Я кое-как разлепила один глаз, второй же наотрез отказывался открываться.
— У меня бессонница.
— Может, вам вызвать врача?
— Не стоит. К душевному доктору меня пока рано отправлять, а другой тут не поможет.
— По-прежнему беспокоят мысли о том мужчине?
Я вздохнула.
— Не беспокоят. Душат.
— Хотел бы я посмотреть на того, кто так прочно поселился в вашем сознании.
— Поверьте, Ришар, — начала я. — Меньше всего вам хочется смотреть на него. Если бы вы только знали…
— Так расскажите.
— Не могу. Это ведь не моя тайна.
Мужчина с сочувствием на меня посмотрел.
— В вашем возрасте положено наслаждаться каждым мгновением жизни, ловить вдохновение, совершать маленькие глупости, влюбляться, но так, чтобы сердце трепетало от восторга, а не как в вашем случае.

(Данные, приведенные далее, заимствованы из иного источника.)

-- ==== Sys2Proof/Machine/Boundary.lean ====
section
/-! DEFINITION. The frame boundary (R33, R35): everything that happens of itself at offset 0, and the passing of time while no command
waits. What the table lists as a command of its own (RELABEL, GRAFT_APPLY, PM_SECOND_END and the like) is not done here. -/

namespace Sys2Proof.Machine

/-- No sample changes. -/
def noInput : FrameInput :=
  { els := [], refs := [], outFreq := none, phaseErr := none, patrolCor := 0, patrolUnc := [], demap := [], mapErr := [], ramUnc := false, oduf := [], lanePwr := [],
    prbs := [], zeroBad := false }

/-- One frame of the slew onto the active unit: 10 core cycles toward 0, once the FN has been taken (R42, R209). -/
def mateSlew (s : State) : State :=
  if s.mate.newFn.isNone && s.mate.slew ≠ 0 then
    s.updMate fun m => { m with slew := if 0 < m.slew then max 0 (m.slew - 10) else min 0 (m.slew + 10) }
  else s

/-- The FN of the frame that begins: FN + 1, or, before release, the one that follows the active unit's (R35, R209). -/
def State.nextFn (s : State) : Nat := fnPlus ((if s.released then none else s.mate.newFn).getD s.fnN) 1

/-- What a lock onto the active unit waits for, in the frame that begins (R209): a relabel to the FN that the active unit then has. -/
def mateNext (s : State) : State :=
  let rel := s.released
  s.updMate fun m => { m with newFn := if rel then m.newFn.map (fnPlus · 1) else none, cut := none }

/-- The counters of time at offset 0 (R33 to R35): the bus words of the frame arrive, its cycles are counted, FN, offset and elapsed
frames advance, and what governs from a boundary on is taken over (R80, R265, R266). -/
def timeFrame (s : State) : State :=
  let s := busDrain s
  let last := s.frameEnd
  let s := mateSlew (slewFrame (s.passCycles s.ofs last))
  let f := s.nextFn
  let s := failTimes (mateNext s)
  { s with pmonWas := s.pmonFrozen, pmonFrozen := s.flag Reg.PMON_CTRL F.PMON_CTRL_FREEZE, pmonOld := [], fn := BitVec.ofNat 48 f, ofs := 0,
           elapsed := s.elapsed + 1, ppsAge := s.ppsAge + 1, boot := { s.boot with cut := s.boot.cut + (200000 - last) } }

/-- The summaries of the frame that ended cross the state bus: every quadrant sends a word for each input of an engine of another one (R26, R193,
R267; log entry 78). -/
def busPublish (s : State) : State :=
  match s.img with
  | some m =>
    (List.range 4).foldl (fun s q =>
      let others := fun (f : Nat → Nat) => ((List.range 5).filter (· != q)).foldl (fun n t => n + f t) 0
      (s.count 0x20 q (others fun t => if t < 4 then m.inputWords q t else 0)).count 0x21 q (others fun t => m.inputWords t q)) s
  | none => s

/-- The data plane and the timing unit at a boundary (R75, R113, R163, R199, R203, R261): what the frame that ended brought is taken and
sampled, then the next one begins. -/
def planeFrame (s : State) (inp : FrameInput) (ended : Nat) : State :=
  let s := captureFrame (settle s) inp.demap ended
  if s.released then
    let s := leafPre (trunkEnd s inp ended) inp
    let s := timFrame (pmFrame (opticalFrame (defectSample s) inp)) inp
    busPublish (engFrame (protFrame (leafFrame (trunkFrame s) inp)))
  else timFrame (opticalFrame s inp) inp

/-- The DMA engine's beat counts start anew (R313). -/
def dmaFrame (s : State) : State :=
  (s.chans.map (·.1)).foldl (fun s c => s.updChan c fun x => { x with used := 0 }) s

/-- FRAME_BOUNDARY (R35) with the physical samples of the frame that ended. -/
def boundary (s : State) (inp : FrameInput) : State :=
  if !s.clk then s
  else
    let ended := s.fnN
    let unc := !inp.patrolUnc.isEmpty || !inp.mapErr.isEmpty || inp.ramUnc
    let s := reqBoundary (planeFrame (timeFrame s) inp ended)
    let s := pmonFrame (mateFrame s unc)
    elsReform (bootFrame (lcReturnStep (powerFrame (dmaFrame s))) inp.zeroBad)

/-- No command waits: one core cycle passes, which at the last offset of the frame is the boundary (log entry 1). -/
def tick (s : State) : State :=
  if !s.clk then s else if s.ofs + 1 < s.frameEnd then s.toOfs (s.ofs + 1) else boundary s noInput

/-- The state after a core cycle with no command. -/
def idle (s : State) : State := after s (tick s)

/-- FRAME_BOUNDARY (R35). -/
def execFrameBoundary (inp : FrameInput) (s : State) : Host.Outcome State Fault Refusal := checked (.frameBoundary inp) s (boundary s inp)

end Sys2Proof.Machine
end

— Ришар, да вы романтик, — засмеялась я.
Это у вас в Европе у всех режим замедленной съемки, dolce far niente и carpe diem. В России гонки не на жизнь а насмерть, построение карьеры и каждодневная головоломка, как увеличить свой капитал. Мы — не вы.
— Причем неисправимый, — улыбнулся он в ответ.
— Я стараюсь следовать всему, что вы перечислили, но у меня плохо получается, как видите.
— Проблема всех русских женщин, — загадочно сказал директор Оперы.
— Что вы имеете в виду?
— Почему-то русские женщины считают, что им подвластен весь мир, со всем они могут справиться в одиночку. Как там писал один ваш поэт? И коня на скаку остановит, и в горящую избу войдет.
Я обомлела.
— Неужели вы читали Некрасова?
— Я в целом неплохо знаком с русской литературой, что-то даже читал в оригинале. Но не уходите от темы. Француженки, например, своенравием ничуть не уступают русским женщинам, а порой и вовсе превосходят, но они поступают хитрее и все жизненные тяготы скидывают на мужчин, позиционируя себя как произведение искусства, созданное для любования, а не для тяжелой работы.
От подобных разговоров у меня начинал колоть висок.
— К чему вы ведете, Ришар?
— К тому, что при всей моей любви к русским женщинам и нелюбви к француженкам, вам все же есть чему у них поучиться.
— Вам не кажется глупым и бессмысленным нас сравнивать? У нас абсолютно разная ментальность, разное прошлое. Это все равно что сопоставлять барокко и классицизм. К тому же, вы описали горожанок — нарядных дам, которые никогда не «пачкали» свои нежные ручки черной работой. Но в пригородах ситуация обстоит иным образом, не так ли? Я наблюдала картину, где женщина на одном плече тащит малолетнего ребенка, а на другом целую корзину стираного белья. Где же здесь французская изысканность и манерность? Не забывайте, Ришар, она доступна только богатым слоям общества, аристократам, которые родились с серебряной ложкой во рту. Остальные по-прежнему вынуждены горбатиться, чтобы заработать себе на кусок хлеба. Вам ли этого не знать? — специально поддела я его. — Справедливости ради, в России барышни из дворянских сословий, как раз насмотревшись на ваших дам, во всем стараются им подражать — начиная туалетом, заканчивая жеманностью манер и жалкой беспомощностью, которую вы именуете хитростью и манипулированием мужской доверчивостью. И потом, как вы можете не любить француженок? Разве ваша мать не француженка?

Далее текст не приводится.